While this was a decline from the US$ 569.7 million received in December last year, this is far from a concern as December and March typically stand out as high remittance income months due to cultural and seasonal festivities.
Therefore the remittances have largely normalised to its pre-crisis levels of around US$ 500 a month.
At the current level, Sri Lanka could generate roughly between US$ 6.0 billion to US$ 7.0 billion from the money repatriated by the migrants, about the same levels the country had been receiving through 2020 before it started coming down from 2021 onwards due to several reasons.
In 2023, Sri Lanka received US$ 5,969.6 million in total remittances, the highest since 2020.

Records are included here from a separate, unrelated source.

/-- E_FLAG with input left, at the end of the input, and E_LIT. -/
theorem witness_EncoderGroups :
    (Inv (encoding .eFlag 10 0 4 0) ∧ (encoding .eFlag 10 0 4 0).ipos ≠ (encoding .eFlag 10 0 4 0).n) ∧
      (Inv (encoding .eFlag 0 0 4 0) ∧ (encoding .eFlag 0 0 4 0).ipos = (encoding .eFlag 0 0 4 0).n) ∧
      (Inv (encoding .eLit 10 9 15 1) ∧ (encoding .eLit 10 9 15 1).phase = .eLit) :=
  ⟨⟨inv_of_running ⟨by decide, by decide, by decide, by decide⟩ (by decide) rfl rfl rfl (by decide)
      ⟨⟨rfl, by decide, rfl, outKnown_of_range _ 4 (by decide)⟩, by decide, by decide⟩, by decide⟩,
    ⟨inv_of_running ⟨by decide, by decide, by decide, by decide⟩ (by decide) rfl rfl rfl (by decide)
      ⟨⟨rfl, by decide, rfl, outKnown_of_range _ 4 (by decide)⟩, by decide, by decide⟩, by decide⟩,
    ⟨inv_of_running ⟨by decide, by decide, by decide, by decide⟩ (by decide) rfl rfl rfl (by decide)
      ⟨⟨rfl, by decide, rfl, outKnown_of_range _ 15 (by decide)⟩, by decide, by decide, by decide⟩, rfl⟩⟩

theorem witness_StepRuns :
    ((inToken 0x00#8).agenda = [] ∧ (inToken 0x00#8).nextElement = some .lit ∧
      launchRefusal (inToken 0x00#8).cfg (inToken 0x00#8).curOp (inToken 0x00#8).n = none ∧
      ∃ i rest, decodeElement .lit ((inToken 0x00#8).available .lit) = .ok (i, rest)) ∧
    ((State.reset.withFetchWord 32 0x5).agenda = [.regWrite .bits32 0x00 5#32] ∧ decodeCommand 5#32 = .ok .hdrParse) :=
  ⟨⟨rfl, by decide, by decide, ⟨_, _, rfl⟩⟩, ⟨rfl, rfl⟩⟩

theorem witness_StepTakes :
    State.reset.agenda = [] ∧ State.reset.phase = .idle ∧
      (State.reset.withFetchWord 32 0x1).agenda = [.regWrite .bits32 0x00 1#32] := ⟨rfl, rfl, rfl⟩

/-- An invariant state and its step. -/
theorem witness_EveryStep : Inv copying ∧ ∃ t, step copying = .next t := ⟨inv_copying, ⟨_, rfl⟩⟩

theorem witness_Codec : ([] : List Byte).length < 2 ^ 24 ∧ [0x78#8, (0x79#8 : Byte)].length < 2 ^ 24 := by decide

theorem witness_TruncatedLength :
    2 ^ 24 ≤ (List.replicate (2 ^ 24) (0x00#8 : Byte)).length ∧ (List.replicate (2 ^ 24) (0x00#8 : Byte)).length < 2 ^ 32 := by
  rw [List.length_replicate]
  exact ⟨le_refl _, by norm_num⟩

theorem witness_EncodedSize : ∃ y pos word, encodeBytes .reject [0x78#8] = .ok y pos word := ⟨_, _, _, rfl⟩

theorem witness_DecodeDepends :
    ∃ out pos word, decodeBytes [0x10#8, 0x01#8, 0x00#8, 0x00#8, 0x7F#8, 0x41#8, 0x99#8] = .ok out pos word :=
  ⟨_, _, _, rfl⟩

/-- Two instances, one of them running. -/
theorem witness_Instances :
    ∃ q r, Platform.stepAt ⟨[copying, State.reset]⟩ 0 = .next q ∧ q.stepAt 1 = .next r := ⟨_, _, rfl, rfl⟩

theorem witness_GroupEmits :
    (∀ t ∈ [ListingToken.lit 0x61, .bref 18 0], (∃ v, t = .lit v) ∨ ∃ len disp, t = .bref len disp) ∧
      ∃ bytes, assembleLine (.group [.lit 0x61, .bref 18 0]) = .ok bytes := by
  refine ⟨fun t ht => ?_, ⟨_, rfl⟩⟩
  rcases List.mem_pair.mp ht with rfl | rfl
  · exact Or.inl ⟨_, rfl⟩
  · exact Or.inr ⟨_, _, rfl⟩

theorem witness_ListingRefuses :
    (2 < 3 ∨ 18 < 2) ∧ (3 ≤ 18 ∧ 18 ≤ 18 ∧ 4095 < 4096) ∧ 2 ^ 24 ≤ 2 ^ 24 ∧ 255 < 256 ∧
      8 < (expandTokens [.lits ['A', 'B', 'C', 'D', 'E', 'F', 'G', 'H', 'I']]).length ∧
      (∃ r, assembleLine (.raw 256) = .error r) := by
  refine ⟨by decide, by decide, by decide, by decide, by decide, ⟨_, rfl⟩⟩

end Sys2Proof.Tests
end

section
/-!
The rules of commands and register accesses, then the statements about the register file, the commands and reset.
-/

namespace Sys2Proof.Machine

/-- The four command instructions are the commands of the four values of OP (R80). -/
theorem exists_commandInstr {i : Instr}
    (h : i = .decode ∨ i = .encode ∨ i = .hdrParse ∨ i = .hdrSerialize) : ∃ op, i = commandInstr op := by
  rcases h with rfl | rfl | rfl | rfl
  · exact ⟨.decode, rfl⟩
  · exact ⟨.encode, rfl⟩
  · exact ⟨.hdrParse, rfl⟩
  · exact ⟨.hdrSerialize, rfl⟩

/-- A command issued while BUSY is lost (R22). -/
theorem State.command_busy (op : Op) {s : State} (h : s.busy = true) : State.command op s = .next s := if_pos h

/-- A command of a launch that keeps the host's duty starts its operation (R22, R43). -/
theorem State.command_start {op : Op} {s : State} (hb : s.busy = false)
    (hl : launchRefusal s.cfg op s.inLen = none) :
    State.command op s = .next (State.startOperation op { s with op := op }) := by
  simp [State.command, hb, hl]

/-- If a command answers a next state, it was lost or it started its operation. -/
theorem State.command_next {op : Op} {s t : State} (h : State.command op s = .next t) :
    (s.busy = true ∧ t = s) ∨
      (s.busy = false ∧ launchRefusal s.cfg op s.inLen = none ∧
        t = State.startOperation op { s with op := op }) := by
  rcases State.command_cases op s with ⟨hb, he⟩ | ⟨r, _, _, he⟩ | ⟨hb, hl, he⟩
  · rw [he] at h
    cases h
    exact Or.inl ⟨hb, rfl⟩
  · rw [he] at h
    cases h
  · rw [he] at h
    cases h
    exact Or.inr ⟨hb, hl, rfl⟩

/-- BUSY is exactly the RUNNING status (R24). -/
theorem State.busy_iff (s : State) : s.busy = true ↔ s.status = .running := by
  cases hs : s.status <;> simp [State.busy, Status.busy, hs]

/-- OP takes bits 2:1 of the word written to CTRL (R21, R80). -/
theorem opBits_commandOp (w : Word) : (opBits (commandOp w)).toNat = w.toNat / 2 % 4 := by
  have h1 := Nat.mod_two_eq_zero_or_one (w.toNat / 2)
  have h2 := Nat.mod_two_eq_zero_or_one (w.toNat / 4)
  have b1 : w.getLsbD 1 = decide (w.toNat / 2 % 2 = 1) := by simp [BitVec.getLsbD, Nat.testBit_eq_decide_div_mod_eq]
  have b2 : w.getLsbD 2 = decide (w.toNat / 4 % 2 = 1) := by simp [BitVec.getLsbD, Nat.testBit_eq_decide_div_mod_eq]
  unfold commandOp
  rw [b1, b2]
  rcases h1 with h1 | h1 <;> rcases h2 with h2 | h2 <;> simp [h1, h2, opBits] <;> omega

/-- An aligned 32-bit read within the register space reads the register (R59). -/
theorem State.move_regRead {off : Nat} (h : registerAccessOk .bits32 off = true) (s : State) :
    State.move (.regRead .bits32 off) s = .next (s.regRead off) := if_pos h

/-- An aligned 32-bit write within the register space writes the register (R59). -/
theorem State.move_regWrite {off : Nat} (h : registerAccessOk .bits32 off = true) (w : Word) (s : State) :
    State.move (.regWrite .bits32 off w) s = s.regWrite off w := if_pos h

/-- A write of the CTRL word. -/
theorem State.move_writeCtrl (w : Word) (s : State) :
    State.move (.regWrite .bits32 0x00 w) s = s.writeCtrl w := State.move_regWrite (by decide) w s

/-- While not BUSY a result register reads as its value (R26). -/
theorem State.readResult_idle {s : State} (h : s.busy = false) (w : Word) : s.readResult w = s.returnWord w := by
  simp [State.readResult, h]

/-- While BUSY a result register reads as a fresh free value (R41). -/
theorem State.readResult_busy {s : State} (h : s.busy = true) (w : Word) : s.readResult w = s.returnFreeWord := if_pos h

/-- A write of CTRL while BUSY has no effect at all (R22). -/
theorem State.writeCtrl_busy {s : State} (h : s.busy = true) (w : Word) : s.writeCtrl w = .next s := by
  cases hw : commandStart w
  · rw [State.writeCtrl_noStart hw, if_pos h]
  · rw [State.writeCtrl_start hw, State.command_busy _ h]

/-- A write of a register other than CTRL and IN_LEN is ignored (R26). -/
theorem State.regWrite_ignored {off : Nat} (h0 : off ≠ 0x00) (h8 : off ≠ 0x08) (w : Word) (s : State) :
    s.regWrite off w = .next s := by
  simp [State.regWrite, h0, h8]

/-- Settles O12: the STATUS word of each status value, computed. -/
theorem statusWordEncodesOutcome : Obligations.StatusWordEncodesOutcome := by
  unfold Obligations.StatusWordEncodesOutcome
  decide

/-- Settles O13: the read is in the register space, and the result registers are not masked while not BUSY. -/
theorem registerReadReturnsValueWhenIdle : Obligations.RegisterReadReturnsValueWhenIdle := by
  intro s hb
  have result (w : Word) : s.readResult w = { s with rdata := w } := State.readResult_idle hb w
  refine ⟨rfl, rfl, rfl, ?_, ?_, ?_, rfl, rfl⟩
  · exact congrArg _ (result s.outLen)
  · exact congrArg _ (result s.inPos)
  · exact congrArg _ (result s.hdr)

/-- Settles O14: results and OUT bytes read as the next draw while BUSY. -/
theorem readWhileBusyIsFreeValue : Obligations.ReadWhileBusyIsFreeValue := by
  intro s hb
  have result (w : Word) : s.readResult w = { s with rdata := Config.freeWord s.draws, draws := s.draws + 1 } :=
    State.readResult_busy hb w
  refine ⟨rfl, ?_, rfl, ?_, ?_⟩
  · have hw : s.status.word = 0x00000001#32 := by
      rw [s.busy_iff.mp hb]
      decide
    rw [← hw]
    rfl
  · rintro off (rfl | rfl | rfl)
    · exact congrArg _ (result s.outLen)
    · exact congrArg _ (result s.inPos)
    · exact congrArg _ (result s.hdr)
  · intro off hoff
    simp only [State.move, State.atOffset, spaceSize, if_pos hoff, if_pos hb, State.returnFreeByte]

/-- Settles O15: a CTRL write is lost, an OP update or the command of the word's OP, by BUSY and START. -/
theorem controlWriteSetsOpAndStarts : Obligations.ControlWriteSetsOpAndStarts := by
  intro s w
  rw [State.move_writeCtrl]
  refine ⟨fun hb => State.writeCtrl_busy hb w, fun hb hw => ?_, fun hb hw => ?_⟩
  · refine ⟨{ s with op := commandOp w }, ?_, opBits_commandOp w, rfl⟩
    rw [State.writeCtrl_noStart hw]
    simp [hb]
  · refine ⟨commandInstr (commandOp w), if_pos hw, ?_, fun t ht => ?_⟩
    · rw [State.writeCtrl_start hw, exec_commandInstr]
    · rw [exec_commandInstr] at ht
      rcases State.command_next ht with ⟨hb', _⟩ | ⟨_, _, rfl⟩
      · simp [hb] at hb'
      · exact ⟨opBits_commandOp w, rfl, rfl, rfl⟩

/-- Settles O16: of the words other than CTRL a write reaches IN_LEN alone, and that one not while BUSY. -/
theorem onlyInLenTakesAWrite : Obligations.OnlyInLenTakesAWrite := by
  intro s w
  have inLen : State.move (.regWrite .bits32 0x08 w) s = .next (if s.busy then s else { s with inLen := w }) := rfl
  refine ⟨fun hb => ?_, fun hb => ?_, fun off hoff => ?_⟩
  · simp [inLen, hb]
  · simp [inLen, hb]
  · have hok : registerAccessOk .bits32 off = true := by
      rcases hoff with rfl | rfl | rfl | rfl | rfl | rfl <;> decide
    rw [State.move_regWrite hok, State.regWrite_ignored (by omega) (by omega)]

/-- Settles O20: every tabled register is read off the state after reset, and no window byte is known in it. -/
theorem resetStateHoldsTabledValues : Obligations.ResetStateHoldsTabledValues := by
  have inFree (k : Nat) : State.reset.inByte k = Config.freeInByte State.reset.inEpoch k := rfl
  have outFree (k : Nat) : State.reset.outByte k = Config.freeOutByte State.reset.outEpoch k := rfl
  exact ⟨rfl, by decide, rfl, rfl, rfl, rfl, rfl, rfl, rfl, rfl, rfl, rfl, inFree, outFree⟩

/-- Settles O22: a launch that keeps the duty of R54 and R55 is not refused, so the command starts its operation. -/
theorem commandStartsItsOperation : Obligations.CommandStartsItsOperation := by
  intro s i op ph hi hb hscope hlen
  obtain ⟨rfl, rfl⟩ : i = commandInstr op ∧ ph = startPhase op := by
    obtain ⟨rfl, rfl, rfl⟩ | ⟨rfl, rfl, rfl⟩ | ⟨rfl, rfl, rfl⟩ | ⟨rfl, rfl, rfl⟩ := hi <;> exact ⟨rfl, rfl⟩
  have hl : launchRefusal s.cfg op s.inLen = none :=
    (launchRefusal_none_iff _ _ _).mpr ⟨hscope, or_iff_not_imp_left.mpr hlen⟩
  rw [exec_commandInstr, State.command_start hb hl]
  rfl

/-- Settles O23: every command is the shared one, which tests BUSY first. -/
theorem commandWhileBusyIsLost : Obligations.CommandWhileBusyIsLost := by
  intro s i hi hb
  obtain ⟨op, rfl⟩ := exists_commandInstr hi
  rw [exec_commandInstr, State.command_busy op hb]

/-- Settles O44: a command that answers was lost or started its operation, and R43 writes none of these fields. -/
theorem commandFrame : Obligations.CommandFrame := by
  intro s t i hi ht
  obtain ⟨op, rfl⟩ := exists_commandInstr hi
  rw [exec_commandInstr] at ht
  rcases State.command_next ht with ⟨_, rfl⟩ | ⟨_, _, rfl⟩
  · simp
  · refine ⟨rfl, rfl, rfl, rfl, rfl, rfl, rfl, rfl, rfl, rfl, rfl, rfl, fun k => ?_, fun k => ?_⟩
    · exact State.inByte_congr rfl rfl k
    · exact State.outByte_congr rfl rfl k

end Sys2Proof.Machine
end

section
/-!
The equations of the stream elements as the engine meets them: what reading and running each one answers, one equation
per way it can end (R102 to R110, R117); and the small facts of the encoder's header and groups (R91, R131).
-/

namespace Sys2Proof.Machine

/-- HEADER with fewer than four bytes of input is truncated (R102). -/
theorem State.runElement_header_short {s : State} (h : s.n.toNat < 4) :
    s.runElement .header = .next (s.truncated .header) :=
  State.runElement_short (by simpa [State.elementOffset, elementBytes] using h)

/-- HEADER with the legal tag: L takes LEN and a flag byte comes next (R102). -/
theorem State.runElement_header_legal {s : State} (h : 4 ≤ s.n.toNat) (ht : headerTag s.headerWordIn = 0x10#8) :
    s.runElement .header =
      .next { s with
        estart := 0#32, ipos := 4#32, hdr := s.headerWordIn, l := headerLen s.headerWordIn, phase := .dReadFlag } := by
  rw [State.runElement_header h]
  simp only [exec, execHeader, if_neg (show ¬ s.n.toNat < 4 by omega), if_pos ht, headerWord_fields]
  rfl

/-- HEADER with another tag: UnsupportedFormat, with the word in HDR (R102). -/
theorem State.runElement_header_wrong_tag {s : State} (h : 4 ≤ s.n.toNat) (ht : headerTag s.headerWordIn ≠ 0x10#8) :
    s.runElement .header =
      .next (State.raise .unsupportedFormat { s with estart := 0#32, ipos := 4#32, hdr := s.headerWordIn }) := by
  rw [State.runElement_header h]
  simp only [exec, execHeader, if_neg (show ¬ s.n.toNat < 4 by omega), if_neg ht, headerWord_fields]
  rfl

/-- FLAG with no input left is truncated (R104). -/
theorem State.runElement_flag_short {s : State} (h : ¬ s.ipos.toNat < s.n.toNat) :
    s.runElement .flag = .next (s.truncated .flag) :=
  State.runElement_short (by simp only [State.elementOffset, elementBytes]; omega)

/-- FLAG with input left begins a group (R104). -/
theorem State.runElement_flag_begins {s : State} (h : s.ipos.toNat < s.n.toNat) :
    s.runElement .flag =
      .next { s with
        estart := s.ipos, flags := s.inByte s.ipos.toNat, ipos := s.ipos + 1, bit := 0#4, phase := .dToken } := by
  rw [State.runElement_flag h]
  exact if_neg (by omega)

/-- LIT with no input left is truncated (R106). -/
theorem State.runElement_lit_short {s : State} (h : ¬ s.ipos.toNat < s.n.toNat) :
    s.runElement .lit = .next (s.truncated .lit) :=
  State.runElement_short (by simp only [State.elementOffset, elementBytes]; omega)

/-- LIT with input left appends its byte and ends its token (R106). -/
theorem State.runElement_lit_appends {s : State} (h : s.ipos.toNat < s.n.toNat) :
    s.runElement .lit =
      State.emitThen (s.inByte s.ipos.toNat) State.postToken { s with estart := s.ipos, ipos := s.ipos + 1 } := by
  rw [State.runElement_lit h]
  exact if_neg (by omega)

/-- The copy source of the BREF at IPOS (R108). -/
def State.sourceIn (s : State) : Int := copySource s.olen (brefDisp s.infoIn)

/-- The number of bytes the BREF at IPOS copies (R109). -/
def State.countIn (s : State) : Nat := copyCount (brefTlen s.infoIn) s.l s.olen

/-- BREF with fewer than two bytes left is truncated, whatever its displacement (R107, R149). -/
theorem State.runElement_bref_short {s : State} (h : ¬ s.ipos.toNat + 2 ≤ s.n.toNat) :
    s.runElement .bref = .next (s.truncated .bref) :=
  State.runElement_short (by simp only [State.elementOffset, elementBytes]; omega)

This is because the Central Bank clamped down on informal money changers who were offering significant premiums to that of what the banks offered and the sharp devaluation of the rupee in 2022 drew back many remitters who otherwise sent their money via informal channels.
Sri Lankans working abroad started skirting the official banking channels to send their money back home from around the middle of 2021 after they learned that they could change their foreign currency at higher premiums from informal channels such as Undiyal and Hawala, as the Central Bank had fixed the rupee at around Rs.200 to a dollar.
Politically motivated misinformation campaigns at the time also prevented another substantial segment of migrants from sending their money back into the country.
These developments and the nearly decimated tourism industry due to the pandemic exacerbated the country’s foreign exchange shortages precipitating into the following year’s economic crisis which compounded into an all-out political crisis and a social disorder.
It however now appears that remittances have returned to their pre-crisis and pre-pandemic era strength providing the country’s reserves and the Balance of Payment the much needed heft it once provided, helping among other things to come out of the economic crisis.